Now that artificial intelligence tools for lawyers are widely available, we decided to integrate them for a semester in our Entrepreneurship Clinic. We have some important takeaways for legal education in general and the transactional practice of law in particular.

First, employers and educators need to account for law students who already are using AI tools in their legal work and guide new lawyers about how to use such tools appropriately.

Second, different AI products lead to wildly different results. Just demonstrating this to law students is very valuable, as it dispels the notion that AI responses can replace their independent judgment.

Third, AI’s greatest value may be in refining legal judgment for lawyers in ways that can help new and experienced lawyers alike.

Legal AI Prep

As we were planning our syllabus over the summer, we provided formal training in AI tools designed for lawyers. A librarian provided us an overview of products from Bloomberg Law, Lexis, and Westlaw early in the semester.

Before the training, we asked students how they were using AI in the legal work. Their responses ranged from “not at all” to “I start all of my case law research on ChatGPT.”

We were confident that our students would be better off operating somewhere between those extremes. Over the semester, we demonstrated how AI could enhance the speed and quality of legal work, as well as the dangers of outsourcing research and judgment to an AI tool.

AI Tool Differences

Perhaps the training’s most valuable takeaway was that each tool had access to different databases of materials and had different constraints. We designed simulations that required groups of students to complete the same transactional tasks (drafting, researching, benchmarking market terms, and crafting effective client emails) using various AI tools.

In one exercise, students acted as counsel to a small business owner. The “client” emailed them asking about standard-form contracts relevant to their industry and what pricing mechanics such contracts use.

For the research stage of the task, all teams located a standard-form construction contract, but only half of them found the industry-accepted standard form that we contemplated. The others located this form later by modifying their search approach. This helped to demonstrate some limitations of AI tools.

For the client communication stage, some teams failed to answer the “client’s” questions. This isn’t something the AI tool could address on its own, and it reminded students to constantly refocus on the big picture in addition to individual tasks.

We found that AI tools built on widely available AI platforms such as ChatGPT produced the most responsive outputs and were most forgiving of haphazard prompting. But certain specialized legal AI tools often failed to answer the prompt.
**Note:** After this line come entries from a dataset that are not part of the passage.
-- ==== Sys2Proof/Laws/State.lean ====
section
/-! SUPPORT. Laws of the state: what each named update leaves as it was, field by field, and what it reads back. -/

namespace Sys2Proof.Machine

open Sys2Proof

/-! ### An update in place is a set of what stands there -/

@[simp] theorem State.setBit_eq (s : State) (r : Reg) (i : Nat) : s.setBit r i = s.setReg r (Word.putBit (s.reg r) i true) := rfl
@[simp] theorem State.putFld_eq (s : State) (r : Reg) (lo n x : Nat) : s.putFld r lo n x = s.setReg r (Word.put (s.reg r) lo n x) := rfl
@[simp] theorem State.countReg_eq (s : State) (r : Reg) (lo w n : Nat) : s.countReg r lo w n = s.setReg r (Word.count (s.reg r) lo w n) := rfl
@[simp] theorem State.raiseReg_eq (s : State) (r : Reg) (lo w x : Nat) : s.raiseReg r lo w x = s.setReg r (Word.raise (s.reg r) lo w x) := rfl
@[simp] theorem State.modCore_eq (s : State) (c : Nat) (f : Core → Core) : s.modCore c f = s.setCore c (f (s.core c)) := rfl
@[simp] theorem State.modCtx_eq (s : State) (k : CtxAt) (f : Context → Context) : s.modCtx k f = s.setCtx k (f (s.ctx k)) := rfl
@[simp] theorem State.modRing_eq (s : State) (r : Nat) (f : Ring → Ring) : s.modRing r f = s.setRing r (f (s.ring r)) := rfl
@[simp] theorem State.modRouter_eq (s : State) (r : Nat) (f : Router → Router) : s.modRouter r f = s.setRouter r (f (s.router r)) := rfl
@[simp] theorem State.modSpring_eq (s : State) (n : Nat) (f : Spring → Spring) : s.modSpring n f = s.setSpring n (f (s.spring n)) := rfl
@[simp] theorem State.modLink_eq (s : State) (l : Nat) (f : Link → Link) : s.modLink l f = s.setLink l (f (s.link l)) := rfl

/-! ### setReg changes `regs` alone -/

@[simp] theorem State.setReg_pending (s : State) (r : Reg) (v : Word) : (s.setReg r v).pending = s.pending := rfl
@[simp] theorem State.setReg_free (s : State) (r : Reg) (v : Word) : (s.setReg r v).free = s.free := rfl
@[simp] theorem State.setReg_part (s : State) (r : Reg) (v : Word) : (s.setReg r v).part = s.part := rfl
@[simp] theorem State.setReg_power (s : State) (r : Reg) (v : Word) : (s.setReg r v).power = s.power := rfl
@[simp] theorem State.setReg_boots (s : State) (r : Reg) (v : Word) : (s.setReg r v).boots = s.boots := rfl
@[simp] theorem State.setReg_config (s : State) (r : Reg) (v : Word) : (s.setReg r v).config = s.config := rfl
@[simp] theorem State.setReg_clusters (s : State) (r : Reg) (v : Word) : (s.setReg r v).clusters = s.clusters := rfl
@[simp] theorem State.setReg_secs (s : State) (r : Reg) (v : Word) : (s.setReg r v).secs = s.secs := rfl
@[simp] theorem State.setReg_mem (s : State) (r : Reg) (v : Word) : (s.setReg r v).mem = s.mem := rfl
@[simp] theorem State.setReg_marks (s : State) (r : Reg) (v : Word) : (s.setReg r v).marks = s.marks := rfl
@[simp] theorem State.setReg_imem (s : State) (r : Reg) (v : Word) : (s.setReg r v).imem = s.imem := rfl
@[simp] theorem State.setReg_imarks (s : State) (r : Reg) (v : Word) : (s.setReg r v).imarks = s.imarks := rfl
@[simp] theorem State.setReg_glitches (s : State) (r : Reg) (v : Word) : (s.setReg r v).glitches = s.glitches := rfl
@[simp] theorem State.setReg_broken (s : State) (r : Reg) (v : Word) : (s.setReg r v).broken = s.broken := rfl
@[simp] theorem State.setReg_writeBacks (s : State) (r : Reg) (v : Word) : (s.setReg r v).writeBacks = s.writeBacks := rfl
@[simp] theorem State.setReg_cores (s : State) (r : Reg) (v : Word) : (s.setReg r v).cores = s.cores := rfl
@[simp] theorem State.setReg_counters (s : State) (r : Reg) (v : Word) : (s.setReg r v).counters = s.counters := rfl
@[simp] theorem State.setReg_incs (s : State) (r : Reg) (v : Word) : (s.setReg r v).incs = s.incs := rfl
@[simp] theorem State.setReg_grid (s : State) (r : Reg) (v : Word) : (s.setReg r v).grid = s.grid := rfl
@[simp] theorem State.setReg_routers (s : State) (r : Reg) (v : Word) : (s.setReg r v).routers = s.routers := rfl
@[simp] theorem State.setReg_rings (s : State) (r : Reg) (v : Word) : (s.setReg r v).rings = s.rings := rfl
@[simp] theorem State.setReg_streams (s : State) (r : Reg) (v : Word) : (s.setReg r v).streams = s.streams := rfl
@[simp] theorem State.setReg_staging (s : State) (r : Reg) (v : Word) : (s.setReg r v).staging = s.staging := rfl
@[simp] theorem State.setReg_reqs (s : State) (r : Reg) (v : Word) : (s.setReg r v).reqs = s.reqs := rfl
@[simp] theorem State.setReg_nextReq (s : State) (r : Reg) (v : Word) : (s.setReg r v).nextReq = s.nextReq := rfl
@[simp] theorem State.setReg_far (s : State) (r : Reg) (v : Word) : (s.setReg r v).far = s.far := rfl
@[simp] theorem State.setReg_arbs (s : State) (r : Reg) (v : Word) : (s.setReg r v).arbs = s.arbs := rfl
@[simp] theorem State.setReg_springs (s : State) (r : Reg) (v : Word) : (s.setReg r v).springs = s.springs := rfl
@[simp] theorem State.setReg_links (s : State) (r : Reg) (v : Word) : (s.setReg r v).links = s.links := rfl
@[simp] theorem State.setReg_tags (s : State) (r : Reg) (v : Word) : (s.setReg r v).tags = s.tags := rfl
@[simp] theorem State.setReg_nextTag (s : State) (r : Reg) (v : Word) : (s.setReg r v).nextTag = s.nextTag := rfl
@[simp] theorem State.setReg_chain (s : State) (r : Reg) (v : Word) : (s.setReg r v).chain = s.chain := rfl
@[simp] theorem State.setReg_time (s : State) (r : Reg) (v : Word) : (s.setReg r v).time = s.time := rfl
@[simp] theorem State.setReg_svc (s : State) (r : Reg) (v : Word) : (s.setReg r v).svc = s.svc := rfl
@[simp] theorem State.setReg_chks (s : State) (r : Reg) (v : Word) : (s.setReg r v).chks = s.chks := rfl
@[simp] theorem State.setReg_faults (s : State) (r : Reg) (v : Word) : (s.setReg r v).faults = s.faults := rfl
@[simp] theorem State.setReg_programId (s : State) (r : Reg) (v : Word) : (s.setReg r v).programId = s.programId := rfl
@[simp] theorem State.setReg_scan (s : State) (r : Reg) (v : Word) : (s.setReg r v).scan = s.scan := rfl

/-! ### memStore changes `mem` alone -/

@[simp] theorem State.memStore_pending (s : State) (a : Nat) (bs : List Byte) : (s.memStore a bs).pending = s.pending := rfl
@[simp] theorem State.memStore_free (s : State) (a : Nat) (bs : List Byte) : (s.memStore a bs).free = s.free := rfl
@[simp] theorem State.memStore_part (s : State) (a : Nat) (bs : List Byte) : (s.memStore a bs).part = s.part := rfl
@[simp] theorem State.memStore_power (s : State) (a : Nat) (bs : List Byte) : (s.memStore a bs).power = s.power := rfl
@[simp] theorem State.memStore_boots (s : State) (a : Nat) (bs : List Byte) : (s.memStore a bs).boots = s.boots := rfl
@[simp] theorem State.memStore_config (s : State) (a : Nat) (bs : List Byte) : (s.memStore a bs).config = s.config := rfl
@[simp] theorem State.memStore_clusters (s : State) (a : Nat) (bs : List Byte) : (s.memStore a bs).clusters = s.clusters := rfl
@[simp] theorem State.memStore_secs (s : State) (a : Nat) (bs : List Byte) : (s.memStore a bs).secs = s.secs := rfl
@[simp] theorem State.memStore_regs (s : State) (a : Nat) (bs : List Byte) : (s.memStore a bs).regs = s.regs := rfl
@[simp] theorem State.memStore_marks (s : State) (a : Nat) (bs : List Byte) : (s.memStore a bs).marks = s.marks := rfl
@[simp] theorem State.memStore_imem (s : State) (a : Nat) (bs : List Byte) : (s.memStore a bs).imem = s.imem := rfl
@[simp] theorem State.memStore_imarks (s : State) (a : Nat) (bs : List Byte) : (s.memStore a bs).imarks = s.imarks := rfl
@[simp] theorem State.memStore_glitches (s : State) (a : Nat) (bs : List Byte) : (s.memStore a bs).glitches = s.glitches := rfl
@[simp] theorem State.memStore_broken (s : State) (a : Nat) (bs : List Byte) : (s.memStore a bs).broken = s.broken := rfl
@[simp] theorem State.memStore_writeBacks (s : State) (a : Nat) (bs : List Byte) : (s.memStore a bs).writeBacks = s.writeBacks := rfl
@[simp] theorem State.memStore_cores (s : State) (a : Nat) (bs : List Byte) : (s.memStore a bs).cores = s.cores := rfl
@[simp] theorem State.memStore_counters (s : State) (a : Nat) (bs : List Byte) : (s.memStore a bs).counters = s.counters := rfl
@[simp] theorem State.memStore_incs (s : State) (a : Nat) (bs : List Byte) : (s.memStore a bs).incs = s.incs := rfl
@[simp] theorem State.memStore_grid (s : State) (a : Nat) (bs : List Byte) : (s.memStore a bs).grid = s.grid := rfl
@[simp] theorem State.memStore_routers (s : State) (a : Nat) (bs : List Byte) : (s.memStore a bs).routers = s.routers := rfl
@[simp] theorem State.memStore_rings (s : State) (a : Nat) (bs : List Byte) : (s.memStore a bs).rings = s.rings := rfl
@[simp] theorem State.memStore_streams (s : State) (a : Nat) (bs : List Byte) : (s.memStore a bs).streams = s.streams := rfl
@[simp] theorem State.memStore_staging (s : State) (a : Nat) (bs : List Byte) : (s.memStore a bs).staging = s.staging := rfl
@[simp] theorem State.memStore_reqs (s : State) (a : Nat) (bs : List Byte) : (s.memStore a bs).reqs = s.reqs := rfl
@[simp] theorem State.memStore_nextReq (s : State) (a : Nat) (bs : List Byte) : (s.memStore a bs).nextReq = s.nextReq := rfl
@[simp] theorem State.memStore_far (s : State) (a : Nat) (bs : List Byte) : (s.memStore a bs).far = s.far := rfl
@[simp] theorem State.memStore_arbs (s : State) (a : Nat) (bs : List Byte) : (s.memStore a bs).arbs = s.arbs := rfl
@[simp] theorem State.memStore_springs (s : State) (a : Nat) (bs : List Byte) : (s.memStore a bs).springs = s.springs := rfl
@[simp] theorem State.memStore_links (s : State) (a : Nat) (bs : List Byte) : (s.memStore a bs).links = s.links := rfl
@[simp] theorem State.memStore_tags (s : State) (a : Nat) (bs : List Byte) : (s.memStore a bs).tags = s.tags := rfl
@[simp] theorem State.memStore_nextTag (s : State) (a : Nat) (bs : List Byte) : (s.memStore a bs).nextTag = s.nextTag := rfl
@[simp] theorem State.memStore_chain (s : State) (a : Nat) (bs : List Byte) : (s.memStore a bs).chain = s.chain := rfl
@[simp] theorem State.memStore_time (s : State) (a : Nat) (bs : List Byte) : (s.memStore a bs).time = s.time := rfl
@[simp] theorem State.memStore_svc (s : State) (a : Nat) (bs : List Byte) : (s.memStore a bs).svc = s.svc := rfl
@[simp] theorem State.memStore_chks (s : State) (a : Nat) (bs : List Byte) : (s.memStore a bs).chks = s.chks := rfl
@[simp] theorem State.memStore_faults (s : State) (a : Nat) (bs : List Byte) : (s.memStore a bs).faults = s.faults := rfl
@[simp] theorem State.memStore_programId (s : State) (a : Nat) (bs : List Byte) : (s.memStore a bs).programId = s.programId := rfl
@[simp] theorem State.memStore_scan (s : State) (a : Nat) (bs : List Byte) : (s.memStore a bs).scan = s.scan := rfl
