theorem test_tcfg :
    after (fun t => ((t.ctx kB).cfg 5, (t.ctx kB).cfg 4)) (exec (.tcfg kB true 4 1) (runs kB (encR 0x40 1 4 1 0 0 0) (two 0x183000013030 0)))
      = some (0x1830, 0x13030) := by decide +kernel
/-- R10 and R48: a reserved bit of an entry has an undefined effect. -/
theorem test_tcfg_reserved_bit :
    faultOf (exec (.tcfg kB false 4 1) (runs kB (encR 0x40 0 4 1 0 0 0) (two 0x40 0))) = some (.reservedEntryBit 4) := by decide +kernel
theorem test_tfree : after (fun t => (t.ctx kB).tinuse) (exec (.tfree kB 0x8001) (runs kB (encR 0x41 0 0 0 0 0 0x8001) tiled)) = some 0x7FFE := by
  decide +kernel
theorem test_tclr : after (fun t => (t.ctx kB).accinuse) (exec (.tclr kB 2) (runs kB (encR 0x42 2 0 0 0 0 0) tiled)) = some 1 := by decide +kernel
theorem test_tld_queues :
    after (fun t => (t.ctx kB).queue.map (·.opc)) (exec (.tld kB 0 1 2 15) (runs kB (encR 0x44 0 0 1 2 0 15) tiled))
      = some [.tld 0 0x17EE00 96 0 false] := by decide +kernel
/-- R65: a stride below the row's bytes is DIM, cause 4. -/
theorem test_tld_tr_stride : after lastRec (exec (.tldTr kB 0 1 2 15) (runs kB (encR 0x44 1 0 1 2 0 15) tiled)) = some (1, 4) := by decide +kernel
theorem test_tst : after (fun t => (t.ctx kB).queue.length) (exec (.tst kB 0 1 2) (runs kB (encR 0x45 0 0 0 1 2 0) tiled)) = some 1 := by
  decide +kernel
/-- R65: a tile that is not in use is cause 5; the lowest cause is recorded. -/
theorem test_tst_unused :
    after lastRec (exec (.tst kB 0 1 2) (runs kB (encR 0x45 0 0 0 1 2 0) { tiled with tinuse := 0 })) = some (1, 5) := by decide +kernel
theorem test_tst_tr : after (fun t => (t.ctx kB).queue.length) (exec (.tstTr kB 0 1 3) (runs kB (encR 0x45 1 0 0 1 3 0) tiled)) = some 1 := by
  decide +kernel
/-- tst.add takes no 8-bit format: cause 3. -/
theorem test_tst_add : after lastRec (exec (.tstAdd kB 4 1 2) (runs kB (encR 0x45 2 0 4 1 2 0) tiled)) = some (1, 3) := by decide +kernel
theorem test_tdrain_pair :
    after (fun t => (t.ctx kB).queue.map (·.opc)) (exec (.tdrain kB true true 14 0 0) (runs kB (encR 0x46 5 14 0 0 0 0) { tiled with tinuse := 0 }))
      = some [.drain true false (.tiles 14)] := by decide +kernel
theorem test_tdrain_marks_tiles :
    after (fun t => (t.ctx kB).tinuse) (exec (.tdrain kB true true 14 0 0) (runs kB (encR 0x46 5 14 0 0 0 0) { tiled with tinuse := 0 }))
      = some 0xC000 := by decide +kernel
theorem test_tdrain_c_odd_pair :
    after lastRec (exec (.tdrainC kB false true 15 0 0) (runs kB (encR 0x46 6 15 0 0 0 0) tiled)) = some (1, 8) := by decide +kernel
/-- R161: a partition of size 0 is OPERAND. -/
theorem test_tdrain_f_no_partition : after lastRec (exec (.tdrainF kB false 15) (runs kB (encR 0x47 0 0 0 0 0 15) tiled)) = some (2, 5) := by
  decide +kernel
theorem test_twl : after (fun t => (t.ctx kB).queue.map (·.opc)) (exec (.twl kB false 2) (runs kB (encR 0x48 0 0 2 0 0 0) tiled)) = some [.twl 2 false] := by
  decide +kernel
/-- R57 and R64: a product with no weights before it is NOWEIGHT, cause 10. -/
theorem test_tmma_no_weight : after lastRec (exec (.tmma kB 0 false 0 2 0 0 0) (runs kB (encR 0x50 0 0 2 0 0 0) tiled)) = some (1, 10) := by decide +kernel
/-- A context with weights of T2 latched. -/
def weighted : Context := { tiled with latch := some ⟨0, 2, false, 0x13030, 0, .reset, [], [], [], []⟩, accinuse := 0 }
theorem test_tmma :
    after (fun t => ((t.ctx kB).queue.length, (t.ctx kB).accinuse)) (exec (.tmma kB 0 true 0 2 0 0 0) (runs kB (encR 0x50 0x20 0 2 0 0 0) weighted))
      = some (1, 2) := by decide +kernel
theorem test_tmmat :
    after (fun t => ((t.ctx kB).queue.length, (t.ctx kB).accinuse)) (exec (.tmmat kB 0 false 0 2 0 0 0) (runs kB (encR 0x50 0x10 0 2 0 0 0) weighted))
      = some (1, 1) := by decide +kernel
theorem test_vtrd_unused : after lastRec (exec (.vtrd kB 4 5 0 47) (runs kB (encR 0x2C 0 4 5 0 0 47) { tiled with tinuse := 0xFFFE })) = some (1, 5) := by
  decide +kernel
theorem test_vtwr_row : after lastRec (exec (.vtwr kB 0 5 4 48) (runs kB (encR 0x2D 0 0 5 4 0 48) tiled)) = some (1, 4) := by decide +kernel

/-- Memory with a feeder configuration at 0: mode 1, target 3, all else 0. -/
def feeder (w : Word) (c : Context) : State := { runs kB w c with mem := Memory.writeN [] (storeAddr 0 240) [1, 3] }

theorem test_fcfg :
    after (fun t => ((t.ctx kB).fc.affine, (t.ctx kB).fc.target)) (exec (.fcfg kB 1) (feeder (encR 0x49 0 0 1 0 0 0) fresh)) = some (true, 3) := by
  decide +kernel
/-- R163: a target of 0 is refused with cause OPERAND. -/
theorem test_fcfg_bad : after lastRec (exec (.fcfg kB 1) (runs kB (encR 0x49 0 0 1 0 0 0) fresh)) = some (2, 5) := by decide +kernel

/-! ### Witnesses of the tile statements -/

theorem witness_TileConfigurationInstructions :
    (issues (runs kB (encR 0x40 1 14 1 0 0 0) (two 0x183000001830 0)) kB (encR 0x40 1 14 1 0 0 0) ∧ (14 : BitVec 5).toNat < 16 ∧
      (14 : BitVec 5).toNat % 2 = 0 ∧ (two 0x183000001830 0).queue = [] ∧ (0x1830 : BitVec 32) &&& ~~~cfgMask = 0) ∧
    (let c := { fresh with queue := [oneOp (.vtwr 0 0 0) 1 0] }
     issues (runs kB (encR 0x40 0 15 1 0 0 0) c) kB (encR 0x40 0 15 1 0 0 0) ∧ c.queue ≠ []) ∧
    (issues (runs kB (encR 0x41 0 0 0 0 0 0xFFFF) tiled) kB (encR 0x41 0 0 0 0 0 0xFFFF) ∧ tiled.weightSources = []) ∧
    (issues (runs kB (encR 0x41 0 0 0 0 0 0xFFFF) weighted) kB (encR 0x41 0 0 0 0 0 0xFFFF) ∧ 2 ∈ weighted.weightSources) ∧
    issues (runs kB (encR 0x42 3 0 0 0 0 0) tiled) kB (encR 0x42 3 0 0 0 0 0) ∧
    (issues (feeder (encR 0x49 0 0 1 0 0 0) fresh) kB (encR 0x49 0 0 1 0 0 0) ∧ (fresh.s 1).toNat + 256 ≤ storeSize ∧
      (fresh.s 1).toNat % 64 = 0 ∧ twlUnderWay fresh = false ∧
      (∀ n, n < 32 → SMap.get? (feeder (encR 0x49 0 0 1 0 0 0) fresh).marks (storeAddr 0 (8 * n)) = none) ∧
      (fcfgParse ((feeder 0 fresh).memBytes (storeAddr 0 0) 256)).isSome = true) := by
  refine ⟨⟨witness_issues _ _ _ (by decide) rfl rfl, by decide, by decide, rfl, by decide⟩,
    ⟨witness_issues _ _ _ (by decide) rfl rfl, by decide⟩, ⟨witness_issues _ _ _ (by decide) rfl rfl, rfl⟩,
    ⟨witness_issues _ _ _ (by decide) rfl rfl, by decide⟩, witness_issues _ _ _ (by decide) rfl rfl,
    ⟨⟨by decide +kernel, by decide +kernel, by decide +kernel⟩, by decide +kernel, by decide +kernel, rfl, fun _ _ => rfl, by decide +kernel⟩⟩

/-- A router whose partition 15 holds 48 rows. -/
def handing (w : Word) (c : Context) : State :=
  { runs kB w c with routers := [(0, { Router.reset with hoffRows := setAt Router.reset.hoffRows 15 48 })] }

theorem witness_TileMovesEnterTheQueue :
    tiled.queue.length < 8 ∧
    (let e := tiled.cfg 0
     cfgFails e 0 = [] ∧ tldPair 0 (cfgFmt e) = true ∧ rowBytes 0 (memShape e false).2 ≤ (tiled.s 2).toNat ∧
      tileStoreFault (tiled.s 1) (tiled.s 2) (memShape e false).1 (rowBytes 0 (memShape e false).2) = none ∧
      rowBytes 0 (memShape e true).2 ≤ (tiled.s 3).toNat ∧ fmtBlock (cfgFmt e) = false ∧
      tileStoreFault (tiled.s 1) (tiled.s 3) (memShape e true).1 (rowBytes 0 (memShape e true).2) = none ∧ tiled.tileInUse 0 = true) ∧
    (tldPair 3 (cfgFmt (tiled.cfg 2)) = true ∧ cfgFails (tiled.cfg 2) 2 = []) ∧
    (192 ≤ (tiled.s 3).toNat ∧ tileStoreFault (tiled.s 4) (tiled.s 3) 48 192 = none ∧ tiled.accInUse 0 = true ∧ tiled.accInUse 1 = true) ∧
    (∀ n ∈ [14, 15], cfgFmt (tiled.cfg n) = 0 ∧ cfgRows (tiled.cfg n) = 48 ∧ cfgCols (tiled.cfg n) = 24) ∧
    (0 < ((handing 0 tiled).router 0).hoffRows.getD 15 0 ∧ partitionOf 15 = Ctx.B) ∧
    (∀ p ∈ [(encR 0x44 0 0 1 2 0 15, (TileOpc.tld 0 0x17EE00 96 0 false)), (encR 0x44 1 0 1 3 0 0, .tld 0 0x17EE00 192 0 true),
        (encR 0x45 0 0 0 1 2 0, .tst 0 0x17EE00 96 .plain), (encR 0x45 1 0 0 1 3 0, .tst 0 0x17EE00 192 .tr),
        (encR 0x45 2 0 0 1 2 0, .tst 0 0x17EE00 96 .add), (encR 0x46 3 0 0 4 3 0, .drain true true (.store 0x17DC00 192)),
        (encR 0x46 5 14 0 0 0 0, .drain true false (.tiles 14)), (encR 0x47 1 0 0 0 0 15, .drain true false (.handoff 15))],
      issues (runs kB p.1 tiled) kB p.1 ∧ illegalCause kB p.1 = none ∧ tstartFails tiled p.2 48 = []) := by
  refine ⟨by decide, by decide +kernel, by decide +kernel, by decide +kernel, by decide +kernel, by decide +kernel, ?_⟩
  have h : ∀ p ∈ [(encR 0x44 0 0 1 2 0 15, (TileOpc.tld 0 0x17EE00 96 0 false)), (encR 0x44 1 0 1 3 0 0, .tld 0 0x17EE00 192 0 true),
        (encR 0x45 0 0 0 1 2 0, .tst 0 0x17EE00 96 .plain), (encR 0x45 1 0 0 1 3 0, .tst 0 0x17EE00 192 .tr),
        (encR 0x45 2 0 0 1 2 0, .tst 0 0x17EE00 96 .add), (encR 0x46 3 0 0 4 3 0, .drain true true (.store 0x17DC00 192)),
        (encR 0x46 5 14 0 0 0 0, .drain true false (.tiles 14)), (encR 0x47 1 0 0 0 0 15, .drain true false (.handoff 15))],
      illegalCause kB p.1 = none ∧ tstartFails tiled p.2 48 = [] := by decide +kernel
  exact fun p hp => ⟨witness_issues _ _ _ (by decide) rfl rfl, h p hp⟩

theorem witness_WeightsAndProductsEnterTheQueue :
    (issues (runs kB (encR 0x48 0 0 2 0 0 0) tiled) kB (encR 0x48 0 0 2 0 0 0) ∧ operandFails tiled false 2 = [] ∧ usedFails tiled false 2 = []) ∧
    (issues (runs kB (encR 0x48 1 0 14 0 0 0) tiled) kB (encR 0x48 1 0 14 0 0 0) ∧ operandFails tiled true 14 = [] ∧
      usedFails tiled true 14 = [] ∧ pairFails tiled 14 = [] ∧ cfgCols (tiled.cfg 14) ≤ 24 ∧ cfgCols (tiled.cfg 15) ≤ 24) ∧
    (cfgFmt (tiled.cfg 6) = 6 ∧ operandFails tiled false 6 = [] ∧ tiled.fc.affine = true ∧
      cfgCols (tiled.cfg 6) ≤ 48 * (wClass 6 tiled.fc.target).slots) ∧
    (issues (runs kB (encR 0x50 0x10 0 2 0 0 0) weighted) kB (encR 0x50 0x10 0 2 0 0 0) ∧
      illegalCause kB (encR 0x50 (prodFn 0 true false 0) 0 2 0 0 0) = none ∧ operandFails weighted false 2 = [] ∧
      usedFails weighted false 2 = [] ∧ formStreams 0 (cfgFmt (weighted.cfg 2)) = true ∧ cfgCols (weighted.cfg 2) ≤ 48 ∧
      weighted.weightsAtIssue.map (fun v => wClass (cfgFmt v.cfg0) v.fc.target) = some (formClass 0) ∧
      tstartFails weighted (.prod { oneProduct with form := 0, transposed := true, tile := 2 }) 48 = []) ∧
    (rowBytes (cfgFmt (weighted.cfg 2)) (cfgCols (weighted.cfg 2)) ≤ (weighted.s 2).toNat ∧
      tileStoreFault (weighted.s 1) (weighted.s 2) 48 96 = none ∧ illegalCause kB (encR 0x50 (prodFn 0 false true 1) 0 2 1 2 0) = none ∧
      illegalCause kB (encR 0x50 (prodFn 0 false true 2) 0 2 0 0 0xF) = none) ∧
    (issues (runs kB (encR 0x2C 0 4 5 0 0 47) tiled) kB (encR 0x2C 0 4 5 0 0 47) ∧ effOffset tiled 5 47 = BitVec.ofNat 64 47 ∧
      vReady tiled [4, 0] = true ∧ 47 < cfgRows (tiled.cfg 0)) ∧
    issues (runs kB (encR 0x2D 0 2 5 4 0 47) tiled) kB (encR 0x2D 0 2 5 4 0 47) := by
  refine ⟨⟨witness_issues _ _ _ (by decide) rfl rfl, by decide +kernel⟩, ⟨witness_issues _ _ _ (by decide) rfl rfl, by decide +kernel⟩,
    by decide +kernel, ⟨witness_issues _ _ _ (by decide) rfl rfl, by decide +kernel⟩, by decide +kernel,
    ⟨witness_issues _ _ _ (by decide) rfl rfl, by decide +kernel⟩, witness_issues _ _ _ (by decide) rfl rfl⟩

theorem witness_InstructionFaults :
    (issues (runs kB (encR 0 0 0 0 0 0 0) fresh) kB (encR 0 0 0 0 0 0 0) ∧ illegalCause kB (encR 0 0 0 0 0 0 0) = some 1) ∧
    (effOffset (two 0x17FFF9 0) 1 0 = BitVec.ofNat 64 0x17FFF9 ∧ storeSize < 0x17FFF9 + sizeBytes .d ∧
      issues (runs kB (encR 0x06 3 3 1 0 0 0) (two 0x17FFF9 0)) kB (encR 0x06 3 3 1 0 0 0)) ∧
    ((¬ storeSize < 0x17FFF7 + sizeBytes .d) ∧ 0x17FFF7 % sizeBytes .d ≠ 0 ∧
      issues (runs kB (encR 0x07 3 0 1 2 0 0) (two 0x17FFF7 0)) kB (encR 0x07 3 0 1 2 0 0)) ∧
    (let c := { tiled with tinuse := 0xFFFE }
     c.queue.length < 8 ∧ issues (runs kB (encR 0x45 0 0 0 1 2 0) c) kB (encR 0x45 0 0 0 1 2 0) ∧
      tileStoreFault (c.s 1) (c.s 2) 48 96 = none ∧
      lowest (cfgFails (c.cfg 0) 0 ++ failIf ((c.s 2).toNat < 96) 4 0 ++ failIf (!c.tileInUse 0) 5 0) = some (5, 0)) := by
  refine ⟨⟨witness_issues _ _ _ (by decide) rfl rfl, by decide +kernel⟩,
    ⟨by decide +kernel, by decide, witness_issues _ _ _ (by decide) rfl rfl⟩,
    ⟨by decide, by decide, witness_issues _ _ _ (by decide) rfl rfl⟩,
    ⟨by decide, witness_issues _ _ _ (by decide) rfl rfl, by decide +kernel, by decide +kernel⟩⟩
This is a double-edged sword. Although the generally available tools were more likely to generate an answer, they also were more prone to providing unreliable outputs. By contrast, the specialized tools hallucinated much less frequently but regularly stopped short of fulfilling a request if it required work beyond their guardrails.

Delegating Work

Our final takeaway was that AI was surprisingly good at issue-spotting and double-checking a lawyer’s work product. These uses can help both new and experienced lawyers.

We used the idea of delegation to make this point to our students. AI is fast, adaptable, and always available, so it’s a great resource. But you should only delegate work to it when you can verify its output.

In one exercise, students had to issue-spot risks and approaches after a “client” described a business opportunity. Students brainstormed in small groups. There was a lot of overlap, but some groups thought of items that others had not. We added the items to a collective list, relying on our years of practice to guide the students through gaps that remained.

Once we had a strong collective list of items, a team asked an AI product to issue-spot the same scenario. It generated most of the items in our list, some that weren’t relevant, and—most importantly—a couple that no one had raised.

This was a valuable lesson: AI had something to add to our analysis, but we had to exercise independent judgment to determine whether its contributions merited further thought.

Important Takeaways

We asked students for feedback on our use of AI throughout the semester. The most valuable feedback was that they wanted to develop their own legal judgment and learn how and why certain tasks are completed before relying on AI.

This echoes the transition from book-based legal research to electronic legal research. There was some value in searching the law reports in the library, but electronic legal research won out because it was so much more efficient. Yet even with this enhanced efficiency, a responsible lawyer must understand how to build a strong research plan and actually read the cases they cite.

In the clinic, our goal is student learning. It was for this reason that we liked to deploy the AI tools at the end of our exercises: You do the work and then interrogate it with the AI tools of your choice.

Such an approach ensures law students get the benefit of struggling through first repetitions of new tasks while allowing them to generate superior work product with fewer drafts. This process requires discipline. Legal education and legal employers need to clarify the line between AI as a tool versus AI as a crutch.

We learned a lot about how AI tools can help law students develop into good lawyers. As those tools are integrated into legal practice, lawyers of all experience levels should take a self-conscious approach to using them.

GSE Investors’ Hidden Win

Judge Brown

The big news yesterday was that the US Court of Appeals for the DC Circuit ruled in the main for the federal government in Perry Capital v. Mnuchin, one of the major cases that investors brought against the federal government over the terms of the Fannie and Freddie conservatorships.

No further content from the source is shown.